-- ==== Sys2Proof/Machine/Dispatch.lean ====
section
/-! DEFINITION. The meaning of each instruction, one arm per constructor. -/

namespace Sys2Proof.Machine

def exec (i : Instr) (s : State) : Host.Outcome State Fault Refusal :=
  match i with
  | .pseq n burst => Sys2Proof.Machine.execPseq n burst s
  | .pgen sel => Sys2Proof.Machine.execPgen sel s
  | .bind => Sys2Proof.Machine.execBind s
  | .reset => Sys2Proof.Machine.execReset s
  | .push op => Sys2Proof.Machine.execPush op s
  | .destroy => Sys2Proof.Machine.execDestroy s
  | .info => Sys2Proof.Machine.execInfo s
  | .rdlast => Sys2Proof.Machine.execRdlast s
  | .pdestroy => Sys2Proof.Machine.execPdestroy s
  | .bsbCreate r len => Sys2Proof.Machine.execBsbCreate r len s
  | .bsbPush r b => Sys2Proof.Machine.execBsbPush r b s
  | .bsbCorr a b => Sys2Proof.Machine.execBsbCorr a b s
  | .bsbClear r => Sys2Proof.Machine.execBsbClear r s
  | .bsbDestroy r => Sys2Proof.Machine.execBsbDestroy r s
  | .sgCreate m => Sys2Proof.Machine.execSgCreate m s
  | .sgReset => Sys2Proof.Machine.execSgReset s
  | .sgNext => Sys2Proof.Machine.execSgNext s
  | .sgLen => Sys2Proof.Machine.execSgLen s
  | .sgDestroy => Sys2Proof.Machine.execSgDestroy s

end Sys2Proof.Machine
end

———

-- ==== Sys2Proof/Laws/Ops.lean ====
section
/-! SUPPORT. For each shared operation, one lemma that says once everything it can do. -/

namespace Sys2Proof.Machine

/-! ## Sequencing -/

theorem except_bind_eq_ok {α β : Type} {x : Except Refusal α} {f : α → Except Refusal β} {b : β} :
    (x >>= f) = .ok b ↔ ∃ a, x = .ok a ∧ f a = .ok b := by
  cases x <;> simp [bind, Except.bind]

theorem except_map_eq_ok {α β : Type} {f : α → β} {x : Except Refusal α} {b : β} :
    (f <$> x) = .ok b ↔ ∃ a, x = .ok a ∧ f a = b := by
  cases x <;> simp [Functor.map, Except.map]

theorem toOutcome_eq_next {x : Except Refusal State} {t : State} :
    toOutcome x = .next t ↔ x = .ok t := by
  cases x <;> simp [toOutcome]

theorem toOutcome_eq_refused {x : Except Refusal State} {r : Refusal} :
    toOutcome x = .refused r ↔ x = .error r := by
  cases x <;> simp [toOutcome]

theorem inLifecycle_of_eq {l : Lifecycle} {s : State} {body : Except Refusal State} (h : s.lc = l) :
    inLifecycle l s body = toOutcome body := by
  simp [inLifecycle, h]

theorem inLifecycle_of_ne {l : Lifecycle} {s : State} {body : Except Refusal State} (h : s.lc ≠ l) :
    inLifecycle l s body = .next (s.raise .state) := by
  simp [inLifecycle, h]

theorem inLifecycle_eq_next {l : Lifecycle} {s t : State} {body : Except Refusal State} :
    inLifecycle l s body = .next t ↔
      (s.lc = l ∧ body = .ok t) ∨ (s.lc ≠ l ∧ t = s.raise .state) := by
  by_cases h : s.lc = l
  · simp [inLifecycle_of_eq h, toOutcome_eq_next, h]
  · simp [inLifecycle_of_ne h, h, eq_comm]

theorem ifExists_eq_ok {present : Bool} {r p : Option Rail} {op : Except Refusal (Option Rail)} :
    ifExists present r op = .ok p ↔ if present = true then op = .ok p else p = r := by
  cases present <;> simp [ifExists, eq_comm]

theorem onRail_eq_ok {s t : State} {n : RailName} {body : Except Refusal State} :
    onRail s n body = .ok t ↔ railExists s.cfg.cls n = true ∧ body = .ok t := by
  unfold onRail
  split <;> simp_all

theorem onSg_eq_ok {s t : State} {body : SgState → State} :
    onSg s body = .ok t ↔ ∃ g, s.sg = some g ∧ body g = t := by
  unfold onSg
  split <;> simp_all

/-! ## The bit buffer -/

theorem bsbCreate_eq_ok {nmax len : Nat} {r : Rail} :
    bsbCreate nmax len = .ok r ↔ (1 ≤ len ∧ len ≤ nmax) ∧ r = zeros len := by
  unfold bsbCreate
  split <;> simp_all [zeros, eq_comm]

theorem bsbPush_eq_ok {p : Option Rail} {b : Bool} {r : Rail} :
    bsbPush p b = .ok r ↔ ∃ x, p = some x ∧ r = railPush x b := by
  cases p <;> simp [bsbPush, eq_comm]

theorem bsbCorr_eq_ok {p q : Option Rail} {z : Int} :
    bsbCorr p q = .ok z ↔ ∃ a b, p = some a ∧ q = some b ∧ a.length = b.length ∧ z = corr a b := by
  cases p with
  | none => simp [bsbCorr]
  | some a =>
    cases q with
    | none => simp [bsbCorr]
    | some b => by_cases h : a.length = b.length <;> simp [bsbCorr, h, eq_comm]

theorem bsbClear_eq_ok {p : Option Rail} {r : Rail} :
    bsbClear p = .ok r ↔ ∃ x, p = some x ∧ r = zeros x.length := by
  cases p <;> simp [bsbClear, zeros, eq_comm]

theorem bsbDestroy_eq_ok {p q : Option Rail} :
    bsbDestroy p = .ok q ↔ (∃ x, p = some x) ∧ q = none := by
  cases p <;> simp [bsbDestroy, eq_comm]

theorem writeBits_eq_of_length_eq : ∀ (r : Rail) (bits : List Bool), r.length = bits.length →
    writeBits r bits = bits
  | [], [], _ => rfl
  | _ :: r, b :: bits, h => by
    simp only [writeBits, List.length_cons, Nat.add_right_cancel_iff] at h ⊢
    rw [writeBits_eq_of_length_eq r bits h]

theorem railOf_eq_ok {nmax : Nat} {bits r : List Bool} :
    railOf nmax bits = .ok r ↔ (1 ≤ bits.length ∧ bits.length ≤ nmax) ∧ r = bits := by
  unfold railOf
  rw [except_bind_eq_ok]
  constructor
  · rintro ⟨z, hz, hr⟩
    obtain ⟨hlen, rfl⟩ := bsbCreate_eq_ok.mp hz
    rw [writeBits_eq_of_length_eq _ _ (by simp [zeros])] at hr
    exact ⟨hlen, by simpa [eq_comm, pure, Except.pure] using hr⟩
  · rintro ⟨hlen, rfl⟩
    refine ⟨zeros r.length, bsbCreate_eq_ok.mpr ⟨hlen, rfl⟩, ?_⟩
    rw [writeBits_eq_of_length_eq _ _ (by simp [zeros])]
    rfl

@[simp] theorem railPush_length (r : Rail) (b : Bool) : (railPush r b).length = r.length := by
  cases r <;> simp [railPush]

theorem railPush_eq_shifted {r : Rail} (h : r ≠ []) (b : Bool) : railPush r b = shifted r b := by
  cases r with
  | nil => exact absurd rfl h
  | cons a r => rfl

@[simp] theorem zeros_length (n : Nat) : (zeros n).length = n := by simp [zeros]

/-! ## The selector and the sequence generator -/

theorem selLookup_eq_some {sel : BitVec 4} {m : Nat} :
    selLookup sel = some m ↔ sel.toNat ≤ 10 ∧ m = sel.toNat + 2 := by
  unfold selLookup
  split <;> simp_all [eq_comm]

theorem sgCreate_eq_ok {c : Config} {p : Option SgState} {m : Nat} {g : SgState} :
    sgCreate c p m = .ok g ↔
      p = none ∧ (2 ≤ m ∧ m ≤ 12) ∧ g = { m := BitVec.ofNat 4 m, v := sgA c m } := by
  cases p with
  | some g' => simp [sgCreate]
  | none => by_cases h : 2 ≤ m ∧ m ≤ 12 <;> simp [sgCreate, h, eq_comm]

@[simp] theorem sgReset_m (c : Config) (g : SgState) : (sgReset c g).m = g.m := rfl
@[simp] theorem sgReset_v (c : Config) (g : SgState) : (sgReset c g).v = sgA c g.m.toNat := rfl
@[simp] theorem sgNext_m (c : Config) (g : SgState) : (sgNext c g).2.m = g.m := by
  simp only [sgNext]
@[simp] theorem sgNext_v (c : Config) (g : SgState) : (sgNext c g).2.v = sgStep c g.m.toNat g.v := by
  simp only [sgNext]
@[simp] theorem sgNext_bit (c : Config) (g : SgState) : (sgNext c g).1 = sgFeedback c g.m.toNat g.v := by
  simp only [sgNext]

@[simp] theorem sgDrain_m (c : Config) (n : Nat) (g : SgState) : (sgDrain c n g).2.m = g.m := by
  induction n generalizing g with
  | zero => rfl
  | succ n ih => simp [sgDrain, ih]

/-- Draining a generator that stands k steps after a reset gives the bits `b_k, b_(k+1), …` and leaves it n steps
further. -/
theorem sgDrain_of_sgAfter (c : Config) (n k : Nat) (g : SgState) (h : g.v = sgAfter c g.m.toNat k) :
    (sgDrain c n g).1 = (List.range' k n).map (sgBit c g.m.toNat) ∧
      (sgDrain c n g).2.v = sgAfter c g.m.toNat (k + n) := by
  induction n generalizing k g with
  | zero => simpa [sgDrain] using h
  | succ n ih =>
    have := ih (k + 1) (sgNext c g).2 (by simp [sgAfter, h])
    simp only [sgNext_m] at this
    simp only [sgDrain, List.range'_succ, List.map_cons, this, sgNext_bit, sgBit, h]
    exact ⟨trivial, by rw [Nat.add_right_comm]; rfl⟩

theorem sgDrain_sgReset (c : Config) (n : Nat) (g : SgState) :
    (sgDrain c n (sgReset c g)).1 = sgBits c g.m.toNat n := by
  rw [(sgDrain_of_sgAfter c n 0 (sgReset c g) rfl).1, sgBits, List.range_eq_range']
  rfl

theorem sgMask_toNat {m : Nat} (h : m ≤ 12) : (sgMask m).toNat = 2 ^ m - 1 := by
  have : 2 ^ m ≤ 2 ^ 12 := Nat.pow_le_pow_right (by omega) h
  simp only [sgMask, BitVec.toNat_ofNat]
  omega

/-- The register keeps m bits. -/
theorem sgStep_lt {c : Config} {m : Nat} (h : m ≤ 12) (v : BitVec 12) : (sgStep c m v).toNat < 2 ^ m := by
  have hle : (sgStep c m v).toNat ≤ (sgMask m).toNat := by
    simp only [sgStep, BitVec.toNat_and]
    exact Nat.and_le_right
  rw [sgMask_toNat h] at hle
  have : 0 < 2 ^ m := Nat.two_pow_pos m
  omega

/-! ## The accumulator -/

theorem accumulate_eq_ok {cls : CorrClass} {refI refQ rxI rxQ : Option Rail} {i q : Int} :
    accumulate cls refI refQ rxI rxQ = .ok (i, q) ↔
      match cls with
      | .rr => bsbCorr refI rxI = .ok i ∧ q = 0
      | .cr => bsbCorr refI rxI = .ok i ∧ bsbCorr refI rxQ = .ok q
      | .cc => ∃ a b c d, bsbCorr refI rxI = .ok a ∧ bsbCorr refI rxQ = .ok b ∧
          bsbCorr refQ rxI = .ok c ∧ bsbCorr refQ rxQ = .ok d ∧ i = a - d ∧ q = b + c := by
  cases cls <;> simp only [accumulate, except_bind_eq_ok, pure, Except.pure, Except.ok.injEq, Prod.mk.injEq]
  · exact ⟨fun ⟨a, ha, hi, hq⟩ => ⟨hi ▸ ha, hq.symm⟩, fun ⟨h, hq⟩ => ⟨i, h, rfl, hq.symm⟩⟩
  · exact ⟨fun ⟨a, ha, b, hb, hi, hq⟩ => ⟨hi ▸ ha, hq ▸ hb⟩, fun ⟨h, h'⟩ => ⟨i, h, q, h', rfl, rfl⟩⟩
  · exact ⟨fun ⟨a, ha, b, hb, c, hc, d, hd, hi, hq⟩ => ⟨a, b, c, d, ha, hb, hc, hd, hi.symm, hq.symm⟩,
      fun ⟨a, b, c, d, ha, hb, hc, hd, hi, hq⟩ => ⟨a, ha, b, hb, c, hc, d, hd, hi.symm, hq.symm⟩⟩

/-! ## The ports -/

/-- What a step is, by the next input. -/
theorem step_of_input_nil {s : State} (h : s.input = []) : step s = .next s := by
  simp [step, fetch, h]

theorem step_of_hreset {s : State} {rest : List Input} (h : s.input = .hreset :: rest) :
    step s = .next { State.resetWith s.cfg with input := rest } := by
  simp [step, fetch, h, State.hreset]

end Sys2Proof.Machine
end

———

Problem to solve:
Retype word for word everything in the listing above from the line that holds "rw [writeBits_eq_of_length_eq _ _ (by simp [zeros])] at" down to the line that holds "n := by simp [zeros]". Keep both end lines and leave out the rest.

Response:
    rw [writeBits_eq_of_length_eq _ _ (by simp [zeros])] at hr
    exact ⟨hlen, by simpa [eq_comm, pure, Except.pure] using hr⟩
  · rintro ⟨hlen, rfl⟩
    refine ⟨zeros r.length, bsbCreate_eq_ok.mpr ⟨hlen, rfl⟩, ?_⟩
    rw [writeBits_eq_of_length_eq _ _ (by simp [zeros])]
    rfl

@[simp] theorem railPush_length (r : Rail) (b : Bool) : (railPush r b).length = r.length := by
  cases r <;> simp [railPush]

theorem railPush_eq_shifted {r : Rail} (h : r ≠ []) (b : Bool) : railPush r b = shifted r b := by
  cases r with
  | nil => exact absurd rfl h
  | cons a r => rfl

@[simp] theorem zeros_length (n : Nat) : (zeros n).length = n := by simp [zeros]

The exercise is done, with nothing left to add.